Demand is at an all-time high for consumer products but…persistent supply chain disruptions are still the norm. 

If you’re an owner or operator of a CPG brand, the last two years have been tumultuous.

We looked deeply at the macro trends in employment and supply chain to suss out where things are headed.

Is help on the way in 2022?

Spoiler alert: It just might be.

Let's talk a bit more about employment...

The unemployment catastrophe that accompanied the pandemic’s onset in the United States was well covered –and unfortunately, lived—by many.

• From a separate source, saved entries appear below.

-- ==== Sys2Proof/Machine/Mem.lean ====
section
/-! DEFINITION. Memory and the ordering machine (R278 to R292): the settled bytes in one canonical form, the stores in flight, what a
party sees, the L1 sectors, and what it takes for an access to be performed at a scope. -/
namespace Sys2Proof.Machine

/-! ## Settled memory -/

/-- What a byte that nothing has written reads as (assumption 8). -/
def emptyByte : Byte := 0

def Memory.get (m : Memory) (a : Nat) : Byte :=
  match m with
  | [] => emptyByte
  | (k, b) :: rest => if k = a then b else Memory.get rest a

/-- Writing one byte; an entry equal to what an unlisted address reads as is removed. -/
def Memory.set (m : Memory) (a : Nat) (b : Byte) : Memory :=
  match m with
  | [] => if b = emptyByte then [] else [(a, b)]
  | (k, c) :: rest =>
    if a < k then (if b = emptyByte then (k, c) :: rest else (a, b) :: (k, c) :: rest)
    else if a = k then (if b = emptyByte then rest else (a, b) :: rest)
    else (k, c) :: Memory.set rest a b

/-- Writing a run of bytes from `a` up. -/
def Memory.setBytes (m : Memory) (a : Nat) : List Byte → Memory
  | [] => m
  | b :: rest => Memory.setBytes (m.set a b) (a + 1) rest

/-- The canonical form: addresses strictly rising, no entry that an unlisted address would read as. -/
def Memory.wf (m : Memory) : Bool :=
  match m with
  | [] => true
  | [(_, b)] => b != emptyByte
  | (k, b) :: (k', b') :: rest => b != emptyByte && decide (k < k') && Memory.wf ((k', b') :: rest)

/-! ## The physical address map (R304, R377, R408) -/

inductive PaKind where
  | hbm | sram (g : Nat) (bank : Nat) | remote | hole
  deriving DecidableEq, Repr

def paKind (pa : Nat) : PaKind :=
  if pa < 0x6000000000 then .hbm
  else if 0x400000000000 ≤ pa ∧ pa < 0x400000000000 + 32 * 2 ^ 24 then
    .sram ((pa - 0x400000000000) / 2 ^ 24) ((pa - 0x400000000000) % 2 ^ 24 / 2 ^ 20)
  else if pa / 2 ^ 47 % 2 = 1 ∧ pa < 2 ^ 48 then .remote
  else .hole

/-- Stack of an HBM4 address (R408). -/
def stackOf (pa : Nat) : Nat := (pa / 2 ^ 8 % 8) ^^^ (pa / 2 ^ 16 % 8) ^^^ (pa / 2 ^ 24 % 8)

/-! ## Scopes and distances (R278, R279) -/

def Scope.rank : Scope → Nat
  | .eng => 0
  | .grp => 1
  | .dev => 2
  | .fab => 3
  | .sys => 4

/-- The scope of a code 0 to 4 (R61). -/
def scopeOfCode (c : BitVec 3) : Scope :=
  match c.toNat with
  | 0 => .eng
  | 1 => .grp
  | 2 => .dev
  | 3 => .fab
  | _ => .sys

def Scope.succ : Scope → Scope
  | .eng => .grp
  | .grp => .dev
  | .dev => .fab
  | .fab => .sys
  | .sys => .sys

/-- D(P, Q) (R278). Engine number 362 is the host, 364 a context of another G7. -/
def dist (p q : Loc) : Scope :=
  if p.eng = 362 ∨ q.eng = 362 ∨ p.vf ≠ q.vf then .sys
  else if p.eng = 364 ∨ q.eng = 364 then .fab
  else if p.eng = q.eng then .eng
  else if p.grp = q.grp then .grp
  else .dev

/-- The wider of two scopes. -/
def Scope.max (a b : Scope) : Scope := if Scope.rank a ≤ Scope.rank b then b else a

/-- ps(W) ≥ s (R279). -/
def psAtLeast (ps : Option Scope) (sc : Scope) : Bool :=
  match ps with
  | none => false
  | some p => decide (Scope.rank sc ≤ Scope.rank p)

def StoreRec.covers (r : StoreRec) (pa : Nat) : Bool := decide (r.pa ≤ pa) && decide (pa < r.pa + r.bytes.length)
def StoreRec.overlaps (r q : StoreRec) : Bool := decide (r.pa < q.pa + q.bytes.length) && decide (q.pa < r.pa + r.bytes.length)
def StoreRec.byteAt (r : StoreRec) (pa : Nat) : Byte := r.bytes.getD (pa - r.pa) emptyByte
def StoreRec.ids (r : StoreRec) : List Nat := r.id :: r.also.map (·.2)
/-- Whether a context's store is in the record. -/
def StoreRec.owned (r : StoreRec) (c : CtxRef) : Bool := r.by_ = c || r.also.any (fun x => x.1 = c)

/-! ## What a party sees (R281, R285) -/

/-- The last store of a list that covers `pa` and meets `p`. -/
def lastCover (l : List StoreRec) (pa : Nat) (p : StoreRec → Bool) : Option StoreRec :=
  (l.filter (fun r => r.covers pa && p r)).getLast?

/-- The latest store in coherence order visible at `loc`, else the settled byte. -/
def State.viewByte (s : State) (loc : Loc) (pa : Nat) : Byte :=
  match lastCover s.coh pa (fun r => psAtLeast r.ps (dist r.loc loc)) with
  | some r => r.byteAt pa
  | none => s.mem.get pa

/-- The latest store in coherence order performed at dev, else the settled byte: what page walkers and Dortas read (R353). -/
def State.devByte (s : State) (pa : Nat) : Byte :=
  match lastCover s.coh pa (fun r => psAtLeast r.ps .dev) with
  | some r => r.byteAt pa
  | none => s.mem.get pa

/-- The latest byte in coherence order, visible or not: what an atomic or a Winze addition reads (R177, R320). -/
def State.lastByte (s : State) (pa : Nat) : Byte :=
  match lastCover s.coh pa (fun _ => true) with
  | some r => r.byteAt pa
  | none => s.mem.get pa

/-- Bytes `pa .. pa + n - 1` through a reader. -/
def bytesFrom (f : Nat → Byte) (pa n : Nat) : List Byte := (List.range n).map (fun i => f (pa + i))

/-- Little-endian value of bytes (R6). -/
def leNat : List Byte → Nat
  | [] => 0
  | b :: rest => b.toNat + 256 * leNat rest

/-- The low n bytes of a number, little-endian. -/
def natBytes (v : Nat) : Nat → List Byte
  | 0 => []
  | n + 1 => BitVec.ofNat 8 (v % 256) :: natBytes (v / 256) n

/-! ## L1 sectors (R283, R301, R302) -/

/-- The core whose L1 serves a context (R301). -/
def Context.core? (c : Context) : Option Nat :=
  match c.kind with
  | .cc => some c.engine
  | .ve => some c.engine
  | .ce => none
  | .he => none
  | .se => none

/-- The core that a place in `Loc` belongs to. -/
def Loc.core? (l : Loc) : Option Nat := if l.eng < 128 then some l.eng else if l.eng < 256 then some (l.eng - 128) else none

/-- A page whose stores stay in the core's L1 until their sector is written back (R283, R301). -/
def PageInfo.inL1 (p : PageInfo) : Bool := p.cohr == .priv && paKind p.pa == .hbm

/-- A page from which plain loads may return older values (R285). -/
def PageInfo.mayBeOld (p : PageInfo) : Bool := !p.inL1 && (p.cohr == .rsh || p.ord == .uo)

def State.l1Find (s : State) (core pa : Nat) : Option L1Sector := s.l1.find? (fun x => x.core = core && x.pa = pa / 32 * 32)

/-- Dropping a sector of a core's L1. -/
def State.l1Drop (s : State) (core pa : Nat) : State :=
  { s with l1 := s.l1.filter (fun x => !(x.core = core && x.pa = pa / 32 * 32)) }

/-- A store that is visible to a context (R279): near enough for its ps, the context's own, or written back from the L1 of its core (R301). -/
def State.sees (s : State) (c : Context) (r : StoreRec) : Bool :=
  psAtLeast r.ps (dist r.loc (s.locOf c)) || (r.ps.isSome && (r.owned c.ref || (r.page.cohr == .priv && c.core?.isSome && r.loc.core? = c.core?)))

/-- The byte a context sees: the latest store in coherence order that is visible to it, else the settled byte. -/
def State.seenByte (s : State) (c : Context) (pa : Nat) : Byte :=
  match lastCover s.coh pa (s.sees c) with
  | some r => r.byteAt pa
  | none => s.mem.get pa

/-- An address lies in a sector. -/
def StoreRec.inSector (r : StoreRec) (pa : Nat) : Bool := r.pa / 32 = pa / 32

/-- A sector may be filled: nothing the core itself wrote back to it is short of grp. -/
def State.fillReady (s : State) (core pa : Nat) : Bool :=
  (s.l1Find core pa).isSome || s.coh.all (fun r => !r.inSector pa || r.loc.core? ≠ some core || psAtLeast r.ps .grp)

/-- The sector filled from its home as `c` sees it (R301). -/
def State.l1Fill (s : State) (c : Context) (core pa : Nat) (p : PageInfo) : State :=
  match s.l1Find core pa with
  | some _ => s
  | none =>
    let base := pa / 32 * 32
    { s with l1 := s.l1 ++ [⟨core, base, bytesFrom (s.seenByte c) base 32, false, p.ord == .uo, p.ckpt, c.ref, s.locOf c, [], [], false⟩] }

/-- Bytes written over a run of a sector image. -/
def overlay (img : List Byte) (off : Nat) (bs : List Byte) : List Byte := img.take off ++ bs ++ img.drop (off + bs.length)

/-- A store performed in the core's L1: its sector is dirty and holds it (R283, R301). -/
def State.l1Write (s : State) (core : Nat) (r : StoreRec) : State :=
  { s with l1 := s.l1.map (fun x =>
      if x.core = core && x.pa = r.pa / 32 * 32 then
        { x with
          bytes := overlay x.bytes (r.pa % 32) r.bytes, dirty := true, by_ := r.by_, loc := r.loc, ckpt := x.ckpt || r.page.ckpt
          stores := x.stores ++ (r.by_, r.id) :: r.also, rels := x.rels ++ r.rels, so := x.so || r.page.ord == .so }
      else x) }

/-! ## Older values (R285) -/

/-- The view that a context has of some sectors at this moment, kept for its later loads. -/
def State.sample (s : State) (r : CtxRef) (sectors : List Nat) : State :=
  match s.ctx? r with
  | none => s
  | some c =>
    { s with
      nextId := s.nextId + 1
      olds := s.olds ++ [⟨r, s.nextId, false, sectors.flatMap (fun x => (List.range 32).map (fun i => (32 * x + i, s.seenByte c (32 * x + i))))⟩] }

/-- A kept view given up. -/
def State.forget (s : State) (r : CtxRef) (gen : Nat) : State := { s with olds := s.olds.filter (fun o => !(o.by_ = r && o.gen = gen)) }

/-- A context may no longer return an older value for these bytes: it has stored to them or seen them anew. -/
def State.renew (s : State) (rs : List CtxRef) (pa n : Nat) : State :=
  { s with olds := (s.olds.map (fun o =>
      if rs.contains o.by_ then { o with cells := o.cells.filter (fun c => !(decide (pa ≤ c.1) && decide (c.1 < pa + n))) } else o)).filter (fun o => !o.cells.isEmpty) }

/-- An ordering point of R285: older values of RSH pages are out of reach, and those of UO pages after an explicit acquire; the core's clean
PRIV sectors are read anew. -/
def State.orderPoint (s : State) (c : Context) (explicit : Bool) : State :=
  { s with
    olds := if explicit then s.olds.filter (fun o => o.by_ ≠ c.ref) else s.olds.map (fun o => if o.by_ = c.ref then { o with uoOnly := true } else o)
    l1 := s.l1.filter (fun x => !(c.core? = some x.core && !x.dirty && (explicit || !x.uo))) }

The country lost over 10% of its workforce in the immediate aftermath of the pandemic as payrolls dropped by almost 20 million employees from March to April of 2020.[1]

As of December 2021, 22 months since the pre-pandemic employment peak, the United States has gained back close to 98% of that lost employment. For comparison, after the Great Financial Crisis of the late 2000s,it took until March of 2014 to cross the pre-recession employment high of January 2008 – a full 74 months. At the pace with which we added jobs in 2021, we’ll reach pre-pandemic employment almost two and a half times quicker than we did in the period following the previous recession.[2]

In the manufacturing industry, employment was on the decline long before the Great Financial Crisis. Between April 2002 and January 2008, manufacturing shed an average of roughly 23,600 jobs per month. The ensuing recession wiped out over 2 million more manufacturing jobs over the next two years, before finally rebounding around April of 2010.[3]

While the U.S. never reached its pre-recession employment totals in manufacturing, it did realize a steady employment increase in the decade between that employment bottom and the onset of the COVID pandemic.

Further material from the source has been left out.